**WHAT THE TASK ASKS:** Search the data for the string "CollKey" and copy each line in which it appears.
<<<<
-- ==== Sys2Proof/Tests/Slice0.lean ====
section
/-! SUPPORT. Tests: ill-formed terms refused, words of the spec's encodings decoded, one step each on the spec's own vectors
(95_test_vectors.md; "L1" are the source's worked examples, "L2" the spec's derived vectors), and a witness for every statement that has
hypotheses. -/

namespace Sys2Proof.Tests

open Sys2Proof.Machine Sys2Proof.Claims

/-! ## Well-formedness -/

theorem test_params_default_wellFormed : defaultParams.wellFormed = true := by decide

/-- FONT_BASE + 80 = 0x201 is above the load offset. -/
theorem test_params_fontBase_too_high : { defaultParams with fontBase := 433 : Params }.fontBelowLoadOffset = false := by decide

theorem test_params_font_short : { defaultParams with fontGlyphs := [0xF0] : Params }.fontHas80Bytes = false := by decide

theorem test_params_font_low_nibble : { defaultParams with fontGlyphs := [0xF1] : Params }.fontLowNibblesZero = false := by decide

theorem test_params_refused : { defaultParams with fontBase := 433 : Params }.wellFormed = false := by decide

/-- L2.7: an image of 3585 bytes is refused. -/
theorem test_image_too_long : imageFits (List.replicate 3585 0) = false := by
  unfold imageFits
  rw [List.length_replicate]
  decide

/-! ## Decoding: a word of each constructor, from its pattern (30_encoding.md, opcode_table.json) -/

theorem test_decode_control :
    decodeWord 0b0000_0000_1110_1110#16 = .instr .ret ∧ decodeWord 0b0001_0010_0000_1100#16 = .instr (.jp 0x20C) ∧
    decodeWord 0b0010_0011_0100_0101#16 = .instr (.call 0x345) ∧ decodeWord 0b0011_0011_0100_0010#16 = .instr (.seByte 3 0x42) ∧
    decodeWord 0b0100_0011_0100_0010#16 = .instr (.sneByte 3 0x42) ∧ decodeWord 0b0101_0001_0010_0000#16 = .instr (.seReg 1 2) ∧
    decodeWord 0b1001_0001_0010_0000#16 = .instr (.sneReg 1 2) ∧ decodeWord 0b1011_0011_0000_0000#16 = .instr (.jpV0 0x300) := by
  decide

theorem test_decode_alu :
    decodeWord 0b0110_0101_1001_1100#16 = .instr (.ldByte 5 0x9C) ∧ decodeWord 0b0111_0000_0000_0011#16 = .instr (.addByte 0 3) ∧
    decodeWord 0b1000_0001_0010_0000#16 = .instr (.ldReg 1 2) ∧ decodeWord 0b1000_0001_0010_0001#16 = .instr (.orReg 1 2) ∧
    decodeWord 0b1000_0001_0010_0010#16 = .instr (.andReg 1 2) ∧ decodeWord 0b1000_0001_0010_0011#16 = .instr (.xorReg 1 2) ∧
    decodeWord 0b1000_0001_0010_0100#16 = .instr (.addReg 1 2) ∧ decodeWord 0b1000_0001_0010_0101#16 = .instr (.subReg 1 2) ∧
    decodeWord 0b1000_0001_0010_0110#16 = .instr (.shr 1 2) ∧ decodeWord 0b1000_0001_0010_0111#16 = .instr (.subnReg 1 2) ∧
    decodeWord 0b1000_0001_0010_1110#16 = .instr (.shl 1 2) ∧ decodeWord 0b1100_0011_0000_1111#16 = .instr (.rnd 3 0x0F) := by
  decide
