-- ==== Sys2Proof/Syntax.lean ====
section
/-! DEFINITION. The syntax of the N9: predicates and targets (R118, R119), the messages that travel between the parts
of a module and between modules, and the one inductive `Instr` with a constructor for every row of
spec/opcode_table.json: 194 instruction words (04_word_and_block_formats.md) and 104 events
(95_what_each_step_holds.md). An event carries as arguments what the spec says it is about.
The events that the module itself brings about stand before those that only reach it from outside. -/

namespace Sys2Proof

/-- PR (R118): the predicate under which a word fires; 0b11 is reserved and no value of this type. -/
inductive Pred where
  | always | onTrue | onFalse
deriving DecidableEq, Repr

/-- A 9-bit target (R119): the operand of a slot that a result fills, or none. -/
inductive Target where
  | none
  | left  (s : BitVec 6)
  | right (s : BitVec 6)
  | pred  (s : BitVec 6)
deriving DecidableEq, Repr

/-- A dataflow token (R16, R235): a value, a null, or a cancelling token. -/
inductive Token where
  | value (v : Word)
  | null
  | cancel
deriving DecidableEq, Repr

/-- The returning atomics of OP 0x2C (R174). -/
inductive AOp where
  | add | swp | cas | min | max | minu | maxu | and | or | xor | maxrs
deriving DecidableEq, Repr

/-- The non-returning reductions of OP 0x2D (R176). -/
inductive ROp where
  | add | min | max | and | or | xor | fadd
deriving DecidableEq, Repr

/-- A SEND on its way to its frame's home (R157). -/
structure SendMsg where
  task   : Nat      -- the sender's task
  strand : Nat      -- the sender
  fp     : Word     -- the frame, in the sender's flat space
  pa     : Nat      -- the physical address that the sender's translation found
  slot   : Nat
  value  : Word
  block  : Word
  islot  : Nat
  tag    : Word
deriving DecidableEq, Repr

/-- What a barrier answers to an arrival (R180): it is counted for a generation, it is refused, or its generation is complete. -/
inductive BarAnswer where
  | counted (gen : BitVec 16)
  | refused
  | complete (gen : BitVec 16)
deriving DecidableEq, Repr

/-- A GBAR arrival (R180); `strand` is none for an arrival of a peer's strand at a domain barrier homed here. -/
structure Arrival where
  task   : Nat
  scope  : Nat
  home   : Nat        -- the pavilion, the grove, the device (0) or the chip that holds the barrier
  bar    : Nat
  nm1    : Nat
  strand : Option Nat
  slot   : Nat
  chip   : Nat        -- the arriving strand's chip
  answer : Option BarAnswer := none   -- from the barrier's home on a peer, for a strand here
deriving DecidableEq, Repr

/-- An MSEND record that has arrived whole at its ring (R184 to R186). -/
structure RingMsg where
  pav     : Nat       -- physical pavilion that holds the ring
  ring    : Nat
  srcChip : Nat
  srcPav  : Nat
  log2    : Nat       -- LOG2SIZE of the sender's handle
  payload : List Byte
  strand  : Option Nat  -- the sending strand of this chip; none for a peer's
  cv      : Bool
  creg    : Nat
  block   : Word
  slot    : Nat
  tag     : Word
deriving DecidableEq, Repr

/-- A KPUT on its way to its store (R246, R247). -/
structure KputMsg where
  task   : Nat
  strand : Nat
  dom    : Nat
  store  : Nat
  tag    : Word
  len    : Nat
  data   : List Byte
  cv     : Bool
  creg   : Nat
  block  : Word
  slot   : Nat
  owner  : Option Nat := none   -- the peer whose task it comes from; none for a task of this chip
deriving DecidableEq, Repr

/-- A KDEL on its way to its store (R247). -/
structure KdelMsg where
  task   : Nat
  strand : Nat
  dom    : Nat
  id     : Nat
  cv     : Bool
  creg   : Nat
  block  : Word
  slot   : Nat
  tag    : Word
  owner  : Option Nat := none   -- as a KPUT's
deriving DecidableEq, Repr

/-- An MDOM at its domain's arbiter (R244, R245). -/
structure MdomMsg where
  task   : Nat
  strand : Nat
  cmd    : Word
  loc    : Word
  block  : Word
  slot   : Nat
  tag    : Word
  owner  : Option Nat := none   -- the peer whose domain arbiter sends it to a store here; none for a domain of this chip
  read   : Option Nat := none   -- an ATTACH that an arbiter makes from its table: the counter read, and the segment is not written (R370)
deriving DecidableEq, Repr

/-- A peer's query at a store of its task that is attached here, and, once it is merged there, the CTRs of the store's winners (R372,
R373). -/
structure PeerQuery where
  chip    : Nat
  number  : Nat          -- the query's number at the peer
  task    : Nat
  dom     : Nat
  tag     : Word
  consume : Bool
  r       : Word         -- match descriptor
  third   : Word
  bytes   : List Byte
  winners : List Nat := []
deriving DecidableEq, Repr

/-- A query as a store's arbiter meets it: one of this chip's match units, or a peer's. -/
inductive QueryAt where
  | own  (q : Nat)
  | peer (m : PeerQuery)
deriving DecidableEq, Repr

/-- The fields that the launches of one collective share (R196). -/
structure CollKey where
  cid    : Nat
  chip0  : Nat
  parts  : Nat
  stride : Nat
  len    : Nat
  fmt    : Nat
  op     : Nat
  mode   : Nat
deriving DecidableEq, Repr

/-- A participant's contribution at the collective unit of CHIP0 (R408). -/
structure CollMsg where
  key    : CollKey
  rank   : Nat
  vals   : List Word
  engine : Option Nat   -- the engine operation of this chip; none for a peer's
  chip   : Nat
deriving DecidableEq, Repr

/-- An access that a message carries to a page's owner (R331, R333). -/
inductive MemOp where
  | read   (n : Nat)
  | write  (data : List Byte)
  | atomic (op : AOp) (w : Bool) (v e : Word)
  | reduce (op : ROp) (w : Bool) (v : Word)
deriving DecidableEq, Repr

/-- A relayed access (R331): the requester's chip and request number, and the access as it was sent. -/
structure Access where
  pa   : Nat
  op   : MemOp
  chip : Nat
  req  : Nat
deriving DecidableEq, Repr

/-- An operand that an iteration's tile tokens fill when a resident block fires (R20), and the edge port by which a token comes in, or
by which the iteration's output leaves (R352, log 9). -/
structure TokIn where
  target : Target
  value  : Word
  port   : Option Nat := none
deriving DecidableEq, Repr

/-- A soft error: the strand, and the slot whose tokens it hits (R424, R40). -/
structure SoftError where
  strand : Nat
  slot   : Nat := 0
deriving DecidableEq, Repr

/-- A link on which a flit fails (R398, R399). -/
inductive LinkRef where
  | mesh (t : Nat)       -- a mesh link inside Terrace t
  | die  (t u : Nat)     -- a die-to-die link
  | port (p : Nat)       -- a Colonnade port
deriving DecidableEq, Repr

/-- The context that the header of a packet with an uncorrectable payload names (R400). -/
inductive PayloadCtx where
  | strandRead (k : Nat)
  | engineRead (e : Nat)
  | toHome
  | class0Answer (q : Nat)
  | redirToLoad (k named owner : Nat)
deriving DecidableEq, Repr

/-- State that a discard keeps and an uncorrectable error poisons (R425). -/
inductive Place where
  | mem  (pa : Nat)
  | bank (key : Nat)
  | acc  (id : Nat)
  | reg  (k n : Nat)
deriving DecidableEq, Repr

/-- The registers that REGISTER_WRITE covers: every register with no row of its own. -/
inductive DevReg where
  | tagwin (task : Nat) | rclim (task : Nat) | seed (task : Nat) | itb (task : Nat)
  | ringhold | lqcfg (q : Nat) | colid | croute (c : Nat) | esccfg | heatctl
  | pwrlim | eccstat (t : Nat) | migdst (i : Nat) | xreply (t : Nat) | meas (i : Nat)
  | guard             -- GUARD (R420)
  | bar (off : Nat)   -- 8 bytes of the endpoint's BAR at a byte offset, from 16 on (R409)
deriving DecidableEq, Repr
>>>>
**RESPONSE TO THIS EXERCISE:**
structure CollKey where
  key    : CollKey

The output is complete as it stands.